◆ **Work to be completed**
An exact copy of the lines from the one containing "def st (p₀ p₁" through the last line below is required; include both of those lines and no others.

Records drawn from a dataset:
###

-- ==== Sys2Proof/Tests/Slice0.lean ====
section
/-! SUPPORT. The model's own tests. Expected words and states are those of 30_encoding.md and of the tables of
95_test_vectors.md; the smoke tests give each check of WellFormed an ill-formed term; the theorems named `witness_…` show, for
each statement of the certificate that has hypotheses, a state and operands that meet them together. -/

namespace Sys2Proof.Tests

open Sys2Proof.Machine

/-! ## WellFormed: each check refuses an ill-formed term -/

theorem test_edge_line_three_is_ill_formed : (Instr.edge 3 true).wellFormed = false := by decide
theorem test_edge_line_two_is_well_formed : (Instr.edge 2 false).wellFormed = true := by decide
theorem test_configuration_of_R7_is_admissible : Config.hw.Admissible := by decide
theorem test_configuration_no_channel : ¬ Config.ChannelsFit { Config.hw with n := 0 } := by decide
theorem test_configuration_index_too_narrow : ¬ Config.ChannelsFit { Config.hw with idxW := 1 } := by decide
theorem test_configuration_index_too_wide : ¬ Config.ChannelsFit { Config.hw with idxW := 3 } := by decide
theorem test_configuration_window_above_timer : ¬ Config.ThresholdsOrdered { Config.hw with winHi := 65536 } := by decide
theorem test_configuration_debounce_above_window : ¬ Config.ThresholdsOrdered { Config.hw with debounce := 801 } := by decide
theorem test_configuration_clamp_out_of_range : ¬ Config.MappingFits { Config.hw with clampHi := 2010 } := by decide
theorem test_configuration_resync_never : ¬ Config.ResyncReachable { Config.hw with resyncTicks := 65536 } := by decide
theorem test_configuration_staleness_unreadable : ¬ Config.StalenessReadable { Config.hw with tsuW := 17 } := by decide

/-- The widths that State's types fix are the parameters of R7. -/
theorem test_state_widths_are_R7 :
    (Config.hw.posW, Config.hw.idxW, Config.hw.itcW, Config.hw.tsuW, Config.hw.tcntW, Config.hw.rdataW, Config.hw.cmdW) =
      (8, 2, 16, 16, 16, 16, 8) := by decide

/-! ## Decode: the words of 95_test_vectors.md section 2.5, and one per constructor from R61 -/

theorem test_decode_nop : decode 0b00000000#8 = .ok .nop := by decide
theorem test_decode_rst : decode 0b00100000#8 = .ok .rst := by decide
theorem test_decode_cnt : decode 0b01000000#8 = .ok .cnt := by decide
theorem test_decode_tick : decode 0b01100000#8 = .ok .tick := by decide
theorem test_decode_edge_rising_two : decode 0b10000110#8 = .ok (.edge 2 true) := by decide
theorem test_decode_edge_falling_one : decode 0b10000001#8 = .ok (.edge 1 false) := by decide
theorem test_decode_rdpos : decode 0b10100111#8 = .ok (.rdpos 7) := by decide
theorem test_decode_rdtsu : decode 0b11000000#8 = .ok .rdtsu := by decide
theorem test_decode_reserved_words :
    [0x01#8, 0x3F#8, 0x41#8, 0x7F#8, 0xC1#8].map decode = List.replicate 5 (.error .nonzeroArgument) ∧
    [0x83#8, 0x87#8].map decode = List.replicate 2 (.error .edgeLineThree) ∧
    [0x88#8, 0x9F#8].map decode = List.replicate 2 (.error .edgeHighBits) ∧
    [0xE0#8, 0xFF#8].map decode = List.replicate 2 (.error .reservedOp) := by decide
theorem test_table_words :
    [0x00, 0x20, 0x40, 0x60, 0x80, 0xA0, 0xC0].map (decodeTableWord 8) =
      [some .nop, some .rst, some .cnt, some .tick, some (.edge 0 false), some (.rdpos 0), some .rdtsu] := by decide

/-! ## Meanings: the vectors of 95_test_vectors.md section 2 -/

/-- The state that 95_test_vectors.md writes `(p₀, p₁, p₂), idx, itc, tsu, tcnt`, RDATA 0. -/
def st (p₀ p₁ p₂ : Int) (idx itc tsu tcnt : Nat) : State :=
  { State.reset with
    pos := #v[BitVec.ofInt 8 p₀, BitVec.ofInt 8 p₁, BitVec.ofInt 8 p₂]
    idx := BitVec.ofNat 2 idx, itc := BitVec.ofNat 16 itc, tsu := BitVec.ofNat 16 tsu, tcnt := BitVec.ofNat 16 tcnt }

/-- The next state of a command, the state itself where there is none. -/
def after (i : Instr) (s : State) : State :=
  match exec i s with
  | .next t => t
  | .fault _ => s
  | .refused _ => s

###

◆ **Result**
def st (p₀ p₁ p₂ : Int) (idx itc tsu tcnt : Nat) : State :=
  { State.reset with
    pos := #v[BitVec.ofInt 8 p₀, BitVec.ofInt 8 p₁, BitVec.ofInt 8 p₂]
    idx := BitVec.ofNat 2 idx, itc := BitVec.ofNat 16 itc, tsu := BitVec.ofNat 16 tsu, tcnt := BitVec.ofNat 16 tcnt }

/-- The next state of a command, the state itself where there is none. -/
def after (i : Instr) (s : State) : State :=
  match exec i s with
  | .next t => t
  | .fault _ => s
  | .refused _ => s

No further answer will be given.